[Opening Data supplied section]

/-- A core after an access: its matches join those that are pending, in order (R207, R384). -/
def Core.watch (c : Core) (a : Agent) (w : Watched) (pas : List Nat) : Core :=
  let l := c.matched w pas
  if l.isEmpty then c
  else { c with
    wpHit := c.wpHit ++ l.map fun e => (e.1, a.tval e.2)
    wpEng := c.wpEng ++ (match a.engine with | some e => l.map fun m => (m.1, e) | none => []) }

/-- The device after an access to bytes: every armed watchpoint is compared (R207). -/
def State.watch (s : State) (a : Agent) (w : Watched) (pas : List Nat) : State :=
  if s.cores.all (fun c => c.2.wpm.isEmpty) then s
  else { s with cores := s.cores.map fun c => (c.1, c.2.watch a w pas) }

/-- Whether an address lies in the heat tables (R165). -/
def inHeatTable (pa : Nat) : Bool := 0x7FF8000000 ≤ pa && pa < 0x7FFC800000

/-- Whether accesses to an address are counted (R165, R182): HBM but for the heat tables, or the first TiB of an expander's window. -/
def heatCovered (pa : Nat) : Bool :=
  match regionOf pa with
  | .hbm => !inHeatTable pa
  | .cxl _ => (pa - cxlBase) % 0x1000000000000 < 0x10000000000
  | _ => false

/-- The heat counter's address for the page of an address (R165). -/
def heatAddr (pa : Nat) : Nat :=
  match regionOf pa with
  | .cxl e => 0x7FF8800000 + e * 0x1000000 + (pa - cxlBase) % 0x1000000000000 / 65536
  | _ => 0x7FF8000000 + pa / 65536

/-- The state with a heat event of a page due (R182). -/
def State.heat (s : State) (pa : Nat) : State :=
  if heatCovered pa then { s with heatDue := s.heatDue ++ [pa / 65536] } else s

/-- A partition at a progress event at time `t` (R355, R356). -/
def Partition.progressed (p : Partition) (t : Word) : Partition :=
  { p with wdogRemain := p.wdogInterval, wdogArmed := true, lastProgress := t }

/-- A progress event of a partition (R355, R356). -/
def State.progress (s : State) (core : Nat) : State :=
  if (s.core core).inPart then
    let t : Word := word s.time
    s.modPart (s.core core).partid fun p => p.progressed t
  else s

/-! ## The undo log -/

/-- The size of an undo-log entry (R180, R396). -/
def Undo.size : Undo → Nat
  | .scratch .. => 136 | .take .. => 16 | .vreg .. => 424 | .tile .. => 2576 | .slot .. => 2576

/-- Whether an undo log holds an entry for the same item, so that another is not the first write (R180, R396). -/
def Undo.covers : Undo → Undo → Bool
  | .scratch a _, .scratch b _ => a == b
  | .vreg a _, .vreg b _ => a == b
  | .tile a _, .tile b _ => a == b
  | .slot a .., .slot b .. => a == b
  | _, _ => false

/-- The state with an undo entry of a step-mode core; one that finds no room makes the superstep unrepeatable (R180). -/
def State.logUndo (s : State) (core : Nat) (u : Undo) : State :=
  if !s.stepMode core || (s.core core).undo.any (Undo.covers u) then s
  else if 65536 < 1024 + (s.core core).undo.foldl (fun n e => n + e.size) 0 + u.size then
    s.modPart (s.core core).partid fun p => { p with stepctl := putBits p.stepctl 16 1 1 }
  else s.modCore core fun c => { c with undo := c.undo ++ [u] }

/-! ## The lines of the L2 slices (R163, R166, R169, R182) -/

/-- The state with what a slice holds of a line dropped: data not yet written back are written to the memory behind it (R182, R205). -/
def State.dropL2 (s : State) (line : Nat) : State :=
  match s.l2.find? (fun l => l.1 == line) with
  | none => s
  | some (_, l) =>
    let t := if l.back.isSome then s.heat (line * 128) else s
    { t with l2 := smErase t.l2 line }

/-- The lines that a slice holds, of its 8,192 (R163). -/
def State.heldAt (s : State) (slice : Nat) : Nat :=
  (s.l2.filter fun l => l.2.place.slice == slice).length + (s.lines.filter fun l => l.2.place.slice == slice).length

/-- The state with room for a line in a slice: a full slice drops one that is not pinned (log entry 10). -/
def State.roomL2 (s : State) (slice : Nat) : State :=
  if s.heldAt slice < 8192 then s
  else
    let l := (s.l2.filter fun l => l.2.place.slice == slice && !l.2.place.pin).map (·.1)
    match l[Config.freeChoice s.freeIdx % l.length]? with
    | some line => s.drawn.dropL2 line
    | none => s

/-- The lines that a slice holds pinned: pinned pages' lines, counted lines, and lines reserved by deferred fills (R169, R179). -/
def State.pinCount (s : State) (slice : Nat) : Nat :=
  (s.l2.filter (fun l => l.2.place.pin && l.2.place.slice == slice)).length
  + (s.lines.filter (fun l => l.2.place.slice == slice)).length
  + (s.cores.foldl (fun n c => n + if c.2.released then 0 else (c.2.writeSet.filter (fun d => d.place.slice == slice &&
      !smHas s.lines (d.pa / 128) && (match d.op with | .fill .. => true | _ => false))).length) 0)

/-- A line of a home at a slice that an access reaches: it is held there, filled from the memory behind it where it was not (R166, R182),
and a line to be pinned finds room or fails (R169). -/
def State.visitLine (s : State) (q : Place) (line va : Nat) (c : Cause) : Except MemErr State :=
  if smHas s.lines line || smHas s.l2 line then .ok s
  else if q.pin && 4096 ≤ s.pinCount q.slice then .error (.capacity c va)
  else
    let t := (s.roomL2 q.slice).heat (line * 128)
    .ok { t with l2 := smSet t.l2 line ⟨q, none⟩ }

/-- The lines of an access visited at their homes, in order. -/
def State.visit (s : State) (rq : Req) (c : Cause) : List Xlat → Except MemErr State
  | [] => .ok s
  | x :: rest =>
    if !x.held then State.visit s rq c rest
    else
      match s.visitLine (s.placeOf rq x) (x.pa / 128) x.va c with
      | .error e => .error e
      | .ok s => State.visit s rq c rest

/-- The state with a line about to be written at its slice: the memory behind it keeps what it holds. -/
def State.dirtyLine (s : State) (line : Nat) : State :=
  match s.l2.find? (fun l => l.1 == line) with
  | some (_, l) => if l.back.isSome then s else { s with l2 := smSet s.l2 line { l with back := some (s.lineValue line) } }
  | none => s

/-- The lines of an access about to be written. -/
def State.dirtyLines (s : State) (l : List Nat) : State := l.foldl State.dirtyLine s

/-- Whether a line is held at a home other than the one through which an access reaches it: its page is mapped with two homes, and
the outcome is undefined (R168). -/
def State.stray (s : State) (rq : Req) (x : Xlat) : Bool :=
  let other := fun (q : Place) => !x.held || q.slice != (s.placeOf rq x).slice
  match s.l2.find? (fun l => l.1 == x.pa / 128) with
  | some (_, l) => other l.place
  | none => match s.lines.find? (fun l => l.1 == x.pa / 128) with
    | some (_, l) => other l.place
    | none => false

/-! ## The cache portion (R171, R172) -/

/-- The size of a core's cache portion in bytes (R95). -/
def Core.cacheBytes (c : Core) : Nat := match c.lmsplit % 4 with | 0 => 0 | 1 => 65536 | 2 => 131072 | _ => 262144

/-- Whether an access goes through the core's cache portion: the core's own, to an LC page that no migration moves, in flow
mode (R171, R183). -/
def State.cached (s : State) (rq : Req) (x : Xlat) : Bool :=
  x.lc && s.migrations.all (fun m => m.2.src != x.pa / 65536) && rq.eng.isNone && !rq.direct && !s.stepMode rq.core && (s.core rq.core).cacheBytes != 0

/-- Whether an access is a hit in the core's cache portion, which never reaches the home (R219). -/
def State.lcHit (s : State) (rq : Req) (x : Xlat) : Bool := s.cached rq x && smHas (s.core rq.core).lc (x.pa / 128)

/-- The dirty bytes of a cached line, as cells (R171). -/
def LcLine.dirtyCells (l : LcLine) (line : Nat) : List Host.Cell :=
  ((List.range 128).filter (fun i => l.dirty.getLsbD i)).map fun i => (line * 128 + i, l.data.extractLsb' (8 * i) 8)

/-- A cached line's dirty bytes written back at their home as one store (R171). A counted line, and a PINSLICE line that finds its slice
full, take none of them (DESIGN CHOICE, log entry 95). -/
def State.writeBackLine (s : State) (core line : Nat) (l : LcLine) : State :=
  let cells := l.dirtyCells line
  if cells.isEmpty || smHas s.lines line then s
  else
    match s.visitLine l.place line (line * 128) .storeFault with
    | .error _ => s
    | .ok s => (((s.dirtyLine line).writeCells cells).watch (.core core none) .st (cells.map (·.1))).progress core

[Closing Data supplied section]

Using only the entries above, output the line with "line => s.drawn.dropL2 line", the line with "d.place.slice == slice &&", and all lines between them, exactly as they stand.

    | some line => s.drawn.dropL2 line
    | none => s

/-- The lines that a slice holds pinned: pinned pages' lines, counted lines, and lines reserved by deferred fills (R169, R179). -/
def State.pinCount (s : State) (slice : Nat) : Nat :=
  (s.l2.filter (fun l => l.2.place.pin && l.2.place.slice == slice)).length
  + (s.lines.filter (fun l => l.2.place.slice == slice)).length
  + (s.cores.foldl (fun n c => n + if c.2.released then 0 else (c.2.writeSet.filter (fun d => d.place.slice == slice &&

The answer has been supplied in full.